Heatmap of overall gene expression in normal tissue compared to tumors. Gene expression values are calculated based on the log transform of RSEM values determined from RNA sequencing analysis. High expression is depicted by green; low expression is depicted by red, normalized by row z scores (legend). Tumors with a fusion in the gene of interest are outlined in white. Genes with significant differences in expression between tumor and normal are marked with asterisk. (a) Overall gene expression of genes associated with overexpression in association with a fusion (b) Overall gene expression of genes associated with underexpression in association with a fusion.

RT-PCR Validation

Six fusions were selected for RT-PCR validation in primary tumor samples. Fusions selected for validation were restricted to those involving two genes, and those with either overlap with TCGA or associated with significant changes in gene expression. Using these criteria, we selected the following six fusions for validation: FGFR3-TACC3, TFG-GPR128, PTEN-LIPJ, BGALT-ERBB4, ZNF750-TBCD and RALY-PTPRT (Table 3).

Table 3.

Gene fusions selected for validation

Fusion Intra chrom Donor gene Gene expression log fold change Acceptor gene Gene expression log fold change TCGA overlap # tumors Validated
chr3~chr3:100438902-100348442 N TFG 0.243 GPR128 9.97 Y 3 Y
chr4~chr4:1808661-1741429 N FGFR3 2.61 TACC3 1.39 Y 1 Y
chr17~chr17:80797803-80828100 N ZNF750 5.13 TCBD 1.82 Y 1 N
chr20~chr2:48330113-212812341 Y B4GALT5 0.71 ERBB4 5.82 N 1 Y
chr10~chr10:89653866-90347023 N PTEN −1.85 LIPJ 7.38 N 1 Y
chr20~chr20:32581937-41199932 N RALY 1.94 PTPRT −5.78 N 1 Y

BOLD indicates statistically significant gene expression change.

Intrachrom indicates gene fusion spanning across different chromosomes.
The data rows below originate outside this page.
-- ==== Sys2Proof/Certificates/Slice0/Obligations.lean ====
section
/-!
DEFINITION. The statements for the provers, one `def Obligations.<Name> : Prop` each, with the tables of instructions that
several of them quantify over.
-/
open Sys2Proof Sys2Proof.Machine
/-! The control core: integer instructions, branches and jumps (14_control_core.md R272, R280, R281) -/

/-- The integer instructions of two registers, with what R280 says each computes: `s(x)` is `x.toInt`, `u(x)` is `x.toNat`,
and a shift count is taken modulo 64. -/
def Sys2Proof.Claims.integerOps : List ((Reg → Reg → Reg → Instr) × (Word → Word → Word)) :=
  [(.add, fun a b => BitVec.ofInt 64 (a.toInt + b.toInt)), (.sub, fun a b => BitVec.ofInt 64 (a.toInt - b.toInt)),
   (.mul, fun a b => BitVec.ofInt 64 (a.toInt * b.toInt)),
   (.mulh, fun a b => BitVec.ofInt 64 (Int.fdiv (a.toInt * b.toInt) (2 ^ 64))),
   (.mulhu, fun a b => BitVec.ofNat 64 (a.toNat * b.toNat / 2 ^ 64)),
   (.div, fun a b => if b.toInt = 0 then 0 else BitVec.ofInt 64 (Int.tdiv a.toInt b.toInt)),
   (.divu, fun a b => if b.toNat = 0 then 0 else BitVec.ofNat 64 (a.toNat / b.toNat)),
   (.rem, fun a b => if b.toInt = 0 then a else BitVec.ofInt 64 (Int.tmod a.toInt b.toInt)),
   (.remu, fun a b => if b.toNat = 0 then a else BitVec.ofNat 64 (a.toNat % b.toNat)),
   (.and, fun a b => a &&& b), (.or, fun a b => a ||| b), (.xor, fun a b => a ^^^ b),
   (.sll, fun a b => BitVec.ofNat 64 (a.toNat * 2 ^ (b.toNat % 64))),
   (.srl, fun a b => BitVec.ofNat 64 (a.toNat / 2 ^ (b.toNat % 64))),
   (.sra, fun a b => BitVec.ofInt 64 (Int.fdiv a.toInt (2 ^ (b.toNat % 64)))),
   (.slt, fun a b => if a.toInt < b.toInt then 1 else 0), (.sltu, fun a b => if a.toNat < b.toNat then 1 else 0)]

/-- The integer instructions of a register and an immediate, which is sign-extended (R280). -/
def Sys2Proof.Claims.immediateOps : List ((Reg → Reg → BitVec 32 → Instr) × (Word → Int → Word)) :=
  [(.addi, fun a i => BitVec.ofInt 64 (a.toInt + i)), (.andi, fun a i => a &&& BitVec.ofInt 64 i),
   (.ori, fun a i => a ||| BitVec.ofInt 64 i), (.xori, fun a i => a ^^^ BitVec.ofInt 64 i),
   (.slli, fun a i => BitVec.ofNat 64 (a.toNat * 2 ^ (i % 64).toNat)),
   (.srli, fun a i => BitVec.ofNat 64 (a.toNat / 2 ^ (i % 64).toNat)),
   (.srai, fun a i => BitVec.ofInt 64 (Int.fdiv a.toInt (2 ^ (i % 64).toNat))),
   (.slti, fun a i => if a.toInt < i then 1 else 0)]

/-- R280, R272 and R79, register forms: each completes, writes what R280 says into xd (nothing into x0), goes on 8 bytes
further, and changes nothing else. -/
def Sys2Proof.Claims.IntegerRegisterResults : Prop :=
  ∀ e ∈ Claims.integerOps, ∀ (s : State) (xd xa xb : Reg), s.actor.ctx < 8 →
    ∃ t, exec (e.1 xd xa xb) s = .next t ∧ WritesReg s t xd (e.2 (s.reg xa) (s.reg xb)) (s.me.pc + 8)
Gene expression log fold change (between tumors harboring a fusion and normal tissue) is shown for both donor and acceptor genes.

Using RNA from the tumors identified to harbor each fusion, five fusions could be validated using RT-PCR and Sanger sequencing (Fig. 3). Additionally, one of these fusions (FGFR3-TACC3) was also able to be validated in tumor DNA, which identified the location of the fusion alteration at the intronic DNA level. Sequencing showed that this fusion occurred within the intron before the last exon of FGFR3, then reversed the order of the genes, connecting to TACC3 in the intron prior to the last five exons. The Sanger sequencing revealed matching sequences with a single base pair insertion between fused sequences. The PTEN-LIPJ gene fusion included the first two exons of PTEN, skipped an intervening gene RLNS, and connected to the second exon of LIPJ. The BGALT5-ERBB4 gene fusion connected the first exon of BGALT4 on chromosome 20 to the third exon of ERBB4 on chromosome 2. The TFG-GPR128 gene fusion was identified between the third exon of TFG and the second exon of GPR128, also reversing the order of the genes. Lastly, the RALY-PTPRT gene fusion connected the first exon of RALY to the 7th intron of PTPRT, spanning a distance of 8 Mb across chromosome 20.

Figure 3.

Figure 3

Validated gene fusions with mapping. (a) FGFR3-TACC3 gene fusion mapped where the fusion product cut off the last exon of FGFR3 and included the last 5 exons of TACC3 with an intervening single base pair insertion. This fusion was detectable in the both RNA and DNA with the fusion mapping in the intron. (b) PTEN-LIPJ gene fusion where the fusion product included the first two exons of PTEN connecting to the second exon of LIPJ. (c) BGALT-ERBB4 gene fusion mapped across chromosomes 2 and 20 where the fusion product included the first exon of BGALT4 connected to the third exon of ERBB4. (d) TFG-GPR128 gene fusion mapped where the gene fusion product connected the third exon of TFG to the second exon of GPR128. (e) RALY-PTPRT gene fusion mapped from first exon of RALY to the 7th intron of PTPRT spanning a distance of >8 Mb along chromosome 20.

Discussion

Our understanding of gene fusions in the setting of heterogeneous solid tumors has grown substantially, boosted by the advent of next generation sequencing.23,24 The potential benefits of characterizing solid tumor gene fusions include both therapeutic and diagnostic applications. Gene fusions that result in activation of relevant oncogenes, such as those in protein kinases which were recently identified in several cancer types through TCGA,25 could represent potential therapeutic targets, as exemplified by the use of Imantinib to target the BCR-ABL1 fusion.26 For instance, the FGFR3-TACC3 gene fusion has been identified in multiple cancer types1417 and has been shown to display oncogenic activity in in vivo models.27,28 Additionally given that gene fusions are unique to tumors, they also have the potential to be utilized as biomarkers for noninvasive diagnosis29 or evaluation of prognosis.12 In this study, we also highlight how correlation of gene expression analysis with identified fusions can prioritize functionally relevant genes.

To date, TCGA has been the first study to report gene fusions present in HPV-related head and neck cancer.10,25 To expand on this study, we performed a comprehensive analysis of gene fusions in a larger independent cohort of HPV-positive OPSCC tumors with additional biologic validation. In this data set, few gene fusions were frequently recurring, and these fusions primarily were associated with a noncoding partner. Instead, most gene fusions were sporadic, occurring in a single tumor. However, ten gene fusions that were identified in our cohort could also be independently validated in TCGA.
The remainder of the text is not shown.